Sunday Morning ~ Women and Brighter Days Coming
Timwenji ife, dzungu ndi mgonera kumodzi. ~ What can we drink, a pumpkin just keeps sleeping on one side.
~Chewa proverb
March 8, 2020
Hi Everyone,
I read a Native American quote somewhere saying, “Only the white man could cut the top off the blanket, sew it to the bottom, and think they have a longer blanket.” This was referring to daylight savings time. Our industrialized, clock-driven society benefits from the time change but for those who live close to the land and live by it, it must seem ridiculous. All I know is I hate going back to standard time. I hate losing that hour. It’s the same day; I don’t know why I feel less normal when we spring forward. I can travel to another time zone and not have any problem with the time change, but when it happens in my own home, it throws me off. Maybe because I like getting up early and going to bed early and when I wake on this day every year I already feel late. I feel cranky and antisocial. I’ll sink into my springtime funk while I wait for my biorhythms to get back in sync.
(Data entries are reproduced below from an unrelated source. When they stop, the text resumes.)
-- ==== Sys2Proof/Laws/Transactions.lean ====
section
/-! SUPPORT. What the end of a transaction does on each port: lemmas for the rig control port, an eye port and the pair port,
the level of SDO, and the lengths of the records they carry. -/

namespace Sys2Proof.Machine

/-! ## Record lengths -/

@[simp] theorem be_length (k n : Nat) : (be k n).length = k := by
  induction k generalizing n with
  | zero => rfl
  | succ k ih => simp [be, ih]

@[simp] theorem zeros_length (n : Nat) : (zeros n).length = n := by simp [zeros]

@[simp] theorem padded_length {α : Type} (fill : α) (l : List α) (n : Nat) : (padded fill l n).length = n := by
  simp [padded]; omega

@[simp] theorem clockOut_length (image : List Byte) (n : Nat) : (clockOut image n).length = n := by simp [clockOut]

@[simp] theorem thenZeros_length (out : List Bool) (n : Nat) : (thenZeros out n).length = n := by simp [thenZeros]

/-- An abandoned transaction carries what had gone out, then 0 alone. -/
theorem thenZeros_getD (out : List Bool) (n i : Nat) (h : i < n) : (thenZeros out n).getD i false = out.getD i false := by
  simp only [thenZeros, padded, List.getD_eq_getElem?_getD, List.getElem?_append, List.getElem?_take,
    List.getElem?_replicate, List.length_take]
  by_cases hi : i < out.length
  · simp [h, hi]
  · have : ¬ i < min n out.length := by omega
    simp only [this, if_false]
    split <;> simp [List.getElem?_eq_none (Nat.le_of_not_lt hi)]

@[simp] theorem frameRecord_length (kind : Byte) (body : List Byte) : (frameRecord kind body).length = body.length + 4 := by
  simp [frameRecord, withCheck]

theorem requestRecord_bits (r : Request) (pad : Nat) : 8 * (requestRecord r).length + pad = requestBits r pad := by
  simp [requestRecord, requestBits]

theorem reportRecord_bits (r : Report) (pad : Nat) : 8 * (reportRecord r).length + pad = reportBits r pad := by
  simp [reportRecord, reportBits]

/-! ## The rig control port -/

/-- The state once a judged transaction of `n` bits has closed and before its decision. -/
def State.rcpClosed (s : State) (n : Nat) : State :=
  { s with rcp :=
    { s.rcp with selLow := false, txn := none, sent := clockOut (responseRecord s.latchedResponse) n } }

/-- A judged transaction closes and then decides. -/
theorem rcpEnd_serves (n : Nat) (d : State → State) (s : State) (h : s.rcpServes) :
    rcpEnd n d s = d (s.rcpClosed n) := by
  obtain ⟨h, h'⟩ := h
  by_cases hl : s.rcp.selLow = true
  · obtain ⟨t, ht⟩ := Option.isSome_iff_exists.mp (h' hl)
    simp [rcpEnd, rcpStart, State.rcpClosed, State.latchedResponse, hl, ht, State.mapRcp]
  · simp [rcpEnd, rcpStart, State.rcpClosed, State.latchedResponse, hl, h, State.mapRcp]

/-- A transaction that is not judged, begun in a reset or abandoned by one, decides nothing. -/
theorem rcpEnd_ignored (n : Nat) (d : State → State) (s : State) (h : s.rcp.selLow = true) (h' : s.rcp.txn = none) :
    rcpEnd n d s = { s with rcp := { s.rcp with selLow := false, sent := thenZeros s.rcp.sent n } } := by
  simp [rcpEnd, rcpStart, h, h', State.mapRcp]

/-- The end of a request's transaction. -/
theorem rcpRequest_serves (r : Request) (pad : Nat) (d : State → State) (s : State) (h : s.rcpServes) :
    rcpRequest r pad d s =
      (if r.framable then d else answer (requestKind r) .format) (s.rcpClosed (requestBits r pad)) := by
  rw [rcpRequest, rcpEnd_serves _ _ _ h, requestRecord_bits]

/-- The end of the transaction of a request that can be framed. -/
theorem rcpRequest_framable (r : Request) (pad : Nat) (d : State → State) (s : State) (h : s.rcpServes)
    (hr : r.framable = true) : rcpRequest r pad d s = d (s.rcpClosed (requestBits r pad)) := by
  rw [rcpRequest_serves _ _ _ _ h, if_pos hr]

@[simp] theorem rcpClosed_frame (s : State) (n : Nat) :
    (s.rcpClosed n).timebase = s.timebase ∧ (s.rcpClosed n).cg = s.cg ∧ (s.rcpClosed n).eyes = s.eyes ∧
      (s.rcpClosed n).ae = s.ae ∧ (s.rcpClosed n).tp = s.tp ∧ (s.rcpClosed n).lts = s.lts ∧
      (s.rcpClosed n).lme = s.lme ∧ (s.rcpClosed n).pe = s.pe ∧ (s.rcpClosed n).pq = s.pq ∧
      (s.rcpClosed n).resets = s.resets ∧ (s.rcpClosed n).pending = s.pending ∧ (s.rcpClosed n).isHeld = s.isHeld ∧
      ∀ e, (s.rcpClosed n).eye e = s.eye e := by
  simp [State.rcpClosed, State.isHeld, State.eye]

/-- An answered request that changes nothing else. -/
theorem respond_rcpClosed (s : State) (n : Nat) (kind : Byte) (code : ResponseCode) (body : List Byte) :
    respond kind code body (s.rcpClosed n) = { s with rcp := s.rcpAnswered n kind code body } := rfl

/-! ## An eye port -/

/-- Two updates of one eye's port are one. -/
theorem mapEye_mapEye (e : Eye) (f g : EyePort → EyePort) (s : State) :
    (s.mapEye e f).mapEye e g = s.mapEye e fun p => g (f p) := by
  cases e <;> rfl

/-- An update of a port depends on that port alone. -/
theorem mapEye_congr (e : Eye) (f g : EyePort → EyePort) (s : State) (h : f (s.eye e) = g (s.eye e)) :
    s.mapEye e f = s.mapEye e g := by
  simp only [State.mapEye, State.mapEyes, State.eye] at *
  rw [h]

/-- An update of one eye's port, field by field. -/
theorem mapEye_eq (e : Eye) (f : EyePort → EyePort) (s : State) :
    s.mapEye e f = { s with eyes := s.eyes.set e (f (s.eye e)) } := rfl

/-- A served transaction ends and the port places the report. -/
theorem eyeEnd_serves (e : Eye) (n : Nat) (judged : Option Report) (s : State) (h : s.eyeServes e) :
    eyeEnd e n judged s = placeReport e judged (s.mapEye e fun p => p.ended n p.slot p.lost) := by
  obtain ⟨h1, h2, h3, h4⟩ := h
  by_cases hl : (s.eye e).selLow = true
  · obtain ⟨t, ht, hs⟩ := h4 hl
    simp only [eyeEnd, eyeStart, hl, if_true, State.mapEye_eye_same, ht, Option.map_some, EyeTxn.clock, hs, mapEye_mapEye]
    congr 1
    apply mapEye_congr
    simp only [EyePort.finishServed, EyePort.ended, EyePort.latchedImage, EyePort.writtenSince, EyePort.freshAfter, hl, ht]
    by_cases h5 : t.writeSinceLatch = true <;> by_cases h6 : (imageBytes (s.eye e).image).length ≤ n / 8 <;>
      simp [h5, h6]
  · have hs : (s.eye e).serves = true := by simp [EyePort.serves, h2, h3]
    simp only [eyeEnd, eyeStart, hl, h1, if_false, State.mapEye_eye_same, mapEye_mapEye, EyePort.start, hs,
      if_true, Option.map_some, EyeTxn.clock, Bool.false_eq_true]
    congr 1
    apply mapEye_congr
    simp only [EyePort.finishServed, EyePort.ended, EyePort.latchedImage, EyePort.writtenSince, EyePort.freshAfter,
      EyePort.latch, hl, hs, if_true]
    by_cases h6 : (imageBytes ((s.eye e).buffer.map fun d => ⟨d, (s.eye e).fresh⟩)).length ≤ n / 8 <;>
      simp [h6]

/-- A transaction that was abandoned judges nothing, and the rest of it carried 0x00. -/
theorem eyeEnd_abandoned (e : Eye) (n : Nat) (judged : Option Report) (s : State) (h : (s.eye e).selLow = true)
    (h' : (s.eye e).txn = none) :
    eyeEnd e n judged s =
      s.mapEye e fun p => { p with selLow := false, image := none, sent := thenZeros p.sent n } := by
  simp only [eyeEnd, eyeStart, h, if_true, State.mapEye_eye_same, h', Option.map_none, mapEye_mapEye]
  apply mapEye_congr
  simp [EyePort.finishUnserved, h']

/-! ## The pair port -/

/-- A read that was abandoned, or begun in a reset, removes no record, and the rest of it carried 0x00. -/
theorem pairEnd_abandoned (n : Nat) (s : State) (h : s.pq.selLow = true) (h' : s.pq.read = none) :
    pairEnd n s = { s with pq := { s.pq with selLow := false, sent := thenZeros s.pq.sent n } } := by
  simp [pairEnd, pairStart, PairQueue.finish, h, h', State.mapPq]

/-! ## SDO -/

/-- SDO is low between transactions. -/
@[simp] theorem sdoLevel_between (record : List Byte) (sent : List Bool) : sdoLevel false record sent = false := rfl

/-- SDO is low where no record is going out: in a transaction that is ignored or abandoned. -/
@[simp] theorem sdoLevel_empty (selLow : Bool) (sent : List Bool) : sdoLevel selLow [] sent = false := by
  simp [sdoLevel, toBits]

/-- SDO is low beyond the record. -/
theorem sdoLevel_beyond (selLow : Bool) (record : List Byte) (sent : List Bool)
    (h : 8 * record.length ≤ sent.length) : sdoLevel selLow record sent = false := by
  rw [sdoLevel, List.getD_eq_default _ _ (by rwa [toBits_length]), Bool.and_false]

end Sys2Proof.Machine
end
The annual girls gathering at my house (aka Hen Party) was Friday night. Having it the weekend of International Women’s Day feels apropos. The party started fourteen years ago as a buck-her-up kind of night after a friend’s husband left her for a younger woman (same old same old). We wanted to take her out somewhere but everything was closed so I suggested coming to my house since my husband had left me for a younger woman (the usual) a few years before and I didn’t have to get rid of a husband for the evening. (So many upsides!) We decided to serve cosmos (the cranberry juice was all the health rage at the time), chocolate (a good crisis food), and some real nourishment as, like many of us, she had stopped eating (the heartbreak diet is the ultimate weight loss program). Many of us had been through it and she was at the stage when it seemed like life was over and survival seemed impossible. I thank God for my friends who held me up and got me through that stage. My personal collapse was in the summer and it was harder to crawl into bed and hide. My friends took me drinking outside in the park where my kids wouldn’t have to watch me cry. I was just seasonally lucky that way. I wanted to give back.
The party is open and every year we have new faces but the spirit is always the same. We recognize how much we need each other. Our burdens shared are easier to carry. It’s interesting to see the demographic shift but the energy remain constant. Some who’d earlier sent regrets because of travel plans, appeared anyway after border closings threw their lives up in the air. A few canceled at the last minute when colds or flu hit, and though we feel a little safer here in Maine where isolation is more of a lifestyle than public health imposition, there wasn’t panic (yet) about the virus. We’re older and hangovers aren’t funny anymore, so moderation in the cosmos consumption is more the norm now. Which, was a good thing Friday night since the hen bringing the ingredients for the second batch got sick and couldn’t come at the last minute. Luckily I’d prepared for quarantine and had reserves.
No fresh marital crises this year, but some haven’t given up on finding another man. The risks and benefits of on-line dating was examined. There was much discussion by the fire about whether at this stage of life it’s even worth finding a good man as long as you can afford to pay a plumber. And what is a good man anyway? Hadn’t we thought we’d had one? What is it at this stage we’re looking for anyway? One woman pulled out her phone and showed us the list of eligible men on one site within a 50 mile radius. The list showed exactly zero of them. Some have persisted and found happiness with compatible partners and we reminisced about the early parties when we screamed with laughter hearing someone’s phone sex stories with some guy in Canada. We had been more curious than voyeuristic, “How exactly does that work?” It was hilarious at the time. Later, we talked politics and lamented women’s losses and the plethora of decks stacked against us. We grieved another brilliant woman kicked to the sideline. There are so many iterations of me-too. The wonderful thing was there was no sense of hopelessness, just resignation and determination. The evening was full of camaraderie, gratitude and respect. We can see progress in some areas, regression in others, but it was understood we’d still get up, dress up, and show up. That’s what we do. That’s what we will continue to do. Thank you hens in my life.